Габорн, думая о нападении на чудовище, прислушался к своим ощущениям. Его немедленно охватило чувство, близкое к панике.
– Оставьте ее, – сказал он. – Не так она беспомощна, как кажется.
– Эх, была бы баллиста под рукой, – вздохнул Чондлер, – засадил бы я ей в глотку заряд.
– Есть у нас баллисты, – сказал Габорн. – Прибыли с обозом час назад.
Чондлер и Кирка ликующе переглянулись. А Габорн вновь заглянул в себя… да, в этом случае им ничто не угрожало. Тогда он велел:
– Доставьте баллисты.
Чондлер и Кирка поспешно удалились, оставив Габорна со Скалбейном.
– Вы завоевали симпатию Кирки, – заметил Габорн. Скалбейн хмыкнул.
– Он вроде славный парень. Достаточно славный, чтобы понравиться моей дочери, Фарион. Я всегда думал, что ей нужен добрый человек, такой, который не станет судить ее строго. Ведь она у меня, как вы знаете, немного простовата.
Габорн ничего не ответил.
– А этот человек, – сказал Скалбейн, кивая в сторону Чондлера, – еще может вам послужить.
– По-вашему, он мне сейчас не служит? Скалбейн покачал головой.

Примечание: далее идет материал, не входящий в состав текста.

/-- Immediate and register, the register the destination. -/
theorem immReg_completes (imm : Int) (h1 : inMemory P (s.pc + 1)) (h2 : inMemory P (s.pc + 2)) :
    CompletesAs (formPlainReg P b.id s fun b s => resultToReg P b (f imm (s.x b)) s) (s.pc + 3)
      (s.GotRegResult b (f imm (s.x b))) := by
  rw [formPlainReg_go b h1 h2, ← pc_add_two_one]
  exact resultToReg_completes P b _ (s.setPc (s.pc + 2))

end Shapes

/-- `incReg` (R160). -/
theorem incRegWith_completes {P : Params} {s : State} (a : Reg P) (h1 : inMemory P (s.pc + 1)) :
    CompletesAs (incRegWith P a.id s) (s.pc + 2) (s.GotRegResult a (wrap P.width (s.x a + 1))) := by
  rw [incRegWith, formR_go a h1, ← pc_add_one_one]
  exact resultToReg_completes P a _ (s.setPc (s.pc + 1))

end Sys2Proof.Machine
end

section
/-! PROOFS. `imulRegMem` for any parameters (42_imul.md R143, R144): a multiplier of 0, and a multiplier that takes the
scratch cell. -/

namespace Sys2Proof.Machine

/-- The scratch search finds the scratch cell (R144). -/
theorem scratch_ok {P : Params} {s : State} {sc : Nat} (h : s.ScratchCell P sc) : scratch P s = .ok sc := by
  obtain ⟨hlt, h0, hhigh⟩ := h
  rw [scratch]
  cases e : scratchBelow s.mem P.memSize with
  | none => exact absurd h0 (scratchBelow_none.1 e sc hlt)
  | some j =>
    obtain ⟨hj, hj0, hjhigh⟩ := scratchBelow_some e
    have hle : j ≤ sc := not_lt.1 fun hlt' => hhigh j hlt' hj hj0
    have hge : sc ≤ j := not_lt.1 fun hlt' => hjhigh sc hlt' hlt h0
    rw [le_antisymm hle hge]

section ImulRegMem

variable {P : Params} {s : State} (a : Reg P) {m : Int}

/-- A multiplier of 0 gives 0 and takes no scratch cell (R143). -/
theorem imulRegMemWith_completes_of_zero (h1 : inMemory P (s.pc + 1)) (h2 : inMemory P (s.pc + 2))
    (hm : inMemory P m) (h0 : s.cell m.toNat = 0) :
    CompletesAs (imulRegMemWith P a.id m s) (s.pc + 3) (s.GotCellResult m.toNat 0) := by
  rw [imulRegMemWith, formRM_go a h1 h2, memRead_ok hm, attempt_ok, State.setPc_cell, if_pos h0, ← pc_add_two_one]
  exact resultToMem_completes 0 (s := s.setPc (s.pc + 2)) hm

/-- With another multiplier the destination gets the product, and the scratch cell what `scratchFinalValue` says
(R143, R144). -/
theorem imulRegMemWith_completes (h1 : inMemory P (s.pc + 1)) (h2 : inMemory P (s.pc + 2)) (hm : inMemory P m)
    (hne : s.cell m.toNat ≠ 0) {sc : Nat} (hsc : s.ScratchCell P sc) :
    CompletesAs (imulRegMemWith P a.id m s) (s.pc + 3) fun t =>
      t.cell m.toNat = mul P.width (s.x a) (s.cell m.toNat) ∧
      t.cell sc = scratchFinalValue P s (mul P.width (s.x a) (s.cell m.toNat)) ∧ sc ≠ m.toNat ∧
      t.ShowsFlagsOf (mul P.width (s.x a) (s.cell m.toNat)) ∧ s.SameRegs t ∧ s.SameCellsBut [m.toNat, sc] t := by
  have hsc0 : s.cell sc = 0 := hsc.2.1
  have hscm : sc ≠ m.toNat := fun h => hne (h ▸ hsc0)
  have hscMem : inMemory P (sc : Int) := ⟨Int.natCast_nonneg _, Int.ofNat_lt.2 hsc.1⟩
  have hfind : scratch P (s.setPc (s.pc + 2)) = .ok sc := scratch_ok hsc
  rw [imulRegMemWith, formRM_go a h1 h2, memRead_ok hm, attempt_ok, State.setPc_cell, if_neg hne, hfind, attempt_ok,
    memWrite_ok hscMem, attempt_ok, ← pc_add_two_one]
  refine (resultToMem_completes _ hm).mono ?_
  rintro t ⟨hdest, hflags, hregs, hcells⟩
  refine ⟨hdest, ?_, hscm, hflags, hregs, ?_⟩
  · rw [hcells sc (by simpa using hscm)]
    simp [scratchFinalValue, draw]
  · intro c hc
    simp only [List.mem_cons, List.not_mem_nil, or_false, not_or] at hc
    obtain ⟨hcm, hcsc⟩ := hc
    rw [hcells c (by simpa using hcm)]
    simp [hcsc]

end ImulRegMem

/-- A result of which the destination and the flags are asked, and not the frame. -/
theorem givesWrapped_of_gotRegResult {P : Params} {i : Instr} {s : State} {pc r : Int} {dest : Nat}
    (h : CompletesAs (execWith P i s) pc (s.GotRegResult dest (wrap P.width r))) :
    GivesWrapped P i s pc (·.x dest) r :=
  CompletesAs.mono h fun _ ⟨hdest, hflags, _⟩ => ⟨hdest, hflags⟩

theorem givesWrapped_of_gotCellResult {P : Params} {i : Instr} {s : State} {pc r : Int} {dest : Nat}
    (h : CompletesAs (execWith P i s) pc (s.GotCellResult dest (wrap P.width r))) :
    GivesWrapped P i s pc (·.cell dest) r :=
  CompletesAs.mono h fun _ ⟨hdest, hflags, _⟩ => ⟨hdest, hflags⟩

– Он принес клятву Братству Волка. Вам он не совсем доверяет. Считает вас… слишком порядочным и добрым человеком.
Габорн усмехнулся.
– Он всерьез так думает, милорд, – сказал Скалбейн. И поведал Габорну историю о щедрой матери и жадном сыне. Затем добавил: – Как говорит Чондлер, существует только одна добродетель – умеренность. И та перестает быть таковой, если ее довести до крайности.
– Следуя его логике, – возразил Габорн, – я достойный человек, пока отдаю столько же, сколько ворую, и говорю правду столь же часто, как лгу.
– Он говорит, что хороший человек отдает больше, чем ворует, – сказал Скалбейн, – и спасает чаще, чем убивает.
– Ну да, чертовски удобная позиция.
– Весьма удобная, – сказал Скалбейн. – И думать особенно не надо, и виноватым можешь себя не чувствовать.
Габорн даже рассердился. Суть мысли Чондлера была ему ясна: порок можно рассматривать как добродетель, ибо добродетель, доведенная до крайности, тоже становится пороком.
Для Габорна же всякое зло было подобно валунам, что торчат из воды на речном пороге. Всякий имеющий совесть человек может их обойти. Все иное ведет к страданию и сознанию своей вины. А позиция Чондлера с ее убедительностью казалась словно нарочно придуманной, чтобы сбивать человека с толку.
– А что вы думаете об этом?
– Я не могу судить вас за доброту, – сказал Скалбейн. – Ведь я от вашего великодушия только выиграл.